Obviously, I started writing this this past Tuesday and it's a late posting:Yesterday morning Chris and I got back from our extended weekend trip to Los Angeles. The initial excuse for making the trip was to attend my cousin's wedding in Pasadena. Well, it turned out that everything but the wedding was great. I guess I've always been kind of a poopy, stinky-faced, bubble burster when it comes to things like weddings and child-bearing. Maybe I was determined to hate the entire thing the minute I found out that the bride's (my cousin was the groom) career goal was to become a wedding planner or perhaps I am envious of someone who lives in such a Disney wonderland that they see this as a legitimate life goal. Anyway, I will continue on this topic some other time...
The one thing that I was very pleased about was being able to finally visit Chinatown. There were a small number of cool little shops tucked away between souvenir shops and live chicken butchers. One I was particularly glad that I went to was Welcome Hunters, which I had found out about a while back while poking around on the web. It was a tiny store but had a worthwhile selection of what seemed to be mainly international designers.

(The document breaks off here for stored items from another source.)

/-- The responses of a firing that its steps after `i` would execute. -/
def Firing.after (f : Firing) (i : Nat) : Nat :=
  (((List.range 9).filter (fun n => decide (i < n ∧ 1 < n) && f.union.testBit (stepBit n))).map (fun n => 2 ^ stepBit n)).sum

/-- Live handling ends (R440): the step in progress is finished, and every response not reported complete, of the firing under
way and of those that wait, is added to TMP_PENDING. -/
def State.liveEnd (s : State) : State :=
  let s1 := match s.tmp.run with | some f => s.firingStep f f.step | none => s
  let rest := match s.tmp.run with | some f => f.after f.step | none => 0
  (s1.setTmp { s1.tmp with live := false, queue := [], run := none, inDeep := 0 }).set R.TMP_PENDING_RESP
    (s1.get R.TMP_PENDING_RESP ||| rest ||| s1.unionMask s1.tmp.queue)

/-- nALERT is driven low (R133). -/
def State.nalert (s : State) : Bool :=
  if s.pwr.main = .on then
    (s.get R.MGT_ALERT_HOLD_READY + 2 * s.get R.MGT_ALERT_TAMPER + 4 * s.get R.MGT_ALERT_READY
      + 8 * s.get R.MGT_ALERT_BOOTFAIL + 16 * s.get R.MGT_ALERT_TEMPWARN) &&& s.get R.MGT_ALERT_EN_EN != 0
  else s.pwr.alertHeld

/-- Step 5 of R109: the device is isolated, bedrock alone runs, every card is deactivated (R532), and nALERT keeps its level. -/
def State.isolate (s : State) : State :=
  let s1 := s.carrierOff.stopCards.liveEnd
  let s2 := { s1 with pwr := { s1.pwr with main := .isolated, alertHeld := s.nalert, seq := .none, hold := false } }
  ((s2.set R.PWR_STATE_DEV 4).set R.PWR_STATE_TRANS 0).set R.JSC_STATUS_OPEN 0

/-- A firing goes on from its next step up to step `k`: step 9 isolates the device after a HOLD. -/
def State.firingTo (s : State) (f : Firing) (k : Nat) : State :=
  let s1 := s.firingSteps f f.step (min k 8)
  if k < 9 then s1.setTmp { s1.tmp with run := some { f with step := max f.step (k + 1) } }
  else
    let s2 := s1.setTmp { s1.tmp with run := none }
    if f.union.testBit 6 then s2.isolate else s2

/-- TAMPER_FIRING (R438, R439): the first `n` events registered form one firing, of which steps 1 to `k` execute; the rest
follows at the next tick. A firing waits while another executes. -/
def State.tamperFiring (s : State) (n k : Nat) : State :=
  let es := firstEvents (s.tmp.queue.take n)
  if ¬ s.tmp.live ∨ es = [] ∨ s.tmp.run.isSome then s
  else
    let s1 := (s.setTmp { s.tmp with queue := s.tmp.queue.drop n }).tmpEvent 128
    s1.firingTo { es := es, union := s.unionMask es, step := 1 } k

/-- A firing under way goes on to its end. -/
def State.firingGo (s : State) : State := match s.tmp.run with | some f => s.firingTo f 9 | none => s

/-- Boot step 2 (R119, R443): the pending union is executed, with one DEFERRED record for each source that fired while
handling was deferred; RESP clears, and handling is live from here. The FCU response reports
the sources that fired while handling was deferred: of a firing that left it pending when live handling ended in the midst of it,
none (DESIGN CHOICE, log 29: R119 and R440 do not say which sources it reports there). -/
def State.deferredResponses (s : State) : State :=
  let u := s.get R.TMP_PENDING_RESP
  let ds := s.tmp.deferred
  let s1 := s.responses (u % 0x40) (ds.map (·.1))
  let s2 := if u.testBit 6 then s1.set R.TMP_PENDING_HALT 1 else s1
  let s3 := if u.testBit 0 then
      ds.foldl (fun s d => s.logEvent d.2.1 (if d.1 = 16 then 3 else 2) u d.2.2 0) s2
    else s2
  ((s3.setTmp { s3.tmp with live := true, queue := [], deferred := [] }).set R.RST_DEFERRED_EXEC u).set R.TMP_PENDING_RESP 0

/-! ### Monitors (R430 to R434) -/

/-- One step of the pattern register, x^16 + x^14 + x^13 + x^11 + 1. -/
def lfsrStep (v : Nat) : Nat :=
  let b := (b2n (v.testBit 0) + b2n (v.testBit 2) + b2n (v.testBit 3) + b2n (v.testBit 5)) % 2
  v / 2 + b * 2 ^ 15

/-- The filtered level of pin monitor `n`, 1 for a fault (R450). -/
def State.pinLevel (s : State) (n : Nat) (fault : Bool) : State :=
  let v := s.tmp.pins
  s.setTmp { s.tmp with pins := if v.testBit n = fault then v else if fault then v + 2 ^ n else v - 2 ^ n }

/-- A source fires if a condition holds. -/
def State.tamperIf (s : State) (c : Bool) (n detail : Nat) : State := if c then s.tamper n detail else s

/-- The traces whose returning level is not the bit driven on them: 0 to 3 the lid mesh, 4 MESH0, 5 MESH1. Each trace is driven
with its own tap of the pattern register. -/
def State.meshDiff (s : State) (levels : Nat) : Nat :=
  (((List.range 6).filter (fun k => levels.testBit k != s.tmp.lfsr.testBit (Config.meshTap (Fin.ofNat 16 k)).val)).map (2 ^ ·)).sum

/-- A comparison finds the traces `mism` mismatched: their levels, and an event of each source. -/
def State.meshFires (s : State) (mism : Nat) : State :=
  let lid := mism % 16
  let s1 := s.setTmp { s.tmp with mesh := mism, compared := true }
  let s2 := ((s1.pinLevel 0 (lid != 0)).pinLevel 1 (mism.testBit 4)).pinLevel 2 (mism.testBit 5)
  ((s2.tamperIf (lid != 0) 0 lid).tamperIf (mism.testBit 4) 1 0).tamperIf (mism.testBit 5) 2 0

/-- MESH_COMPARE: the levels that return at this step's comparison. -/
def State.meshCompare (s : State) (levels : Nat) : State :=
  if ¬ s.pwr.bedrock ∨ s.tmp.compared then s else s.meshFires (s.meshDiff levels)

Among the pieces was an awesomely weird sweater by an Icelandic brand named Mundi. It was sort of a simplified medieval armor suit knitted up as a hoodie. Too bad I am not wealthy, I would've bought it right then and there. I did get to purchase a little something for myself - a golden rabbit head with fake diamond eyes by a Thai designer called Kloset. I wondered if rabbits were too cliche as squirrels and owls are becoming but somehow decided on it anyway.
The other highlight of my trip was going to MOCA and seeing the Cosima von Bonin show. I guess this was her first solo museum show in the U.S. and I really didn't know anything about her until I got there - in a way, that made it even better since it got me so much more excited than seeing an artist that I knew. Anyway, she is based in Germany any does quite a bit of her work with fabric including paintings and sculpture. They brought the room that she used to do a video/performance and visitors could peer into it by climbing some stairs and looking over the tops of the walls. I am not going to attempt to go into detail about her work because it is quite complicated (that is why I bought the catalog). Even with its conceptual nature, I admired the fact that it was also so aesthetically appealing and fun. On a side note, I also realized that I had been looking at one of her fabric paintings for many years now as it is the image on the cover of one of my favorite albums, The Spectrum Between by David Grubbs.
So I came back from L.A. quite satisfied (apart from the family business) and the whole weekend reconfirmed my belief that what makes it such a great art city is its kind of naive optimism and acceptance of any and all trends. It also makes me think of how depressing the "art scene" (if you can even call it that) in the Bay Area is. No place is perfect though, so perhaps its all just a bunch of trade offs.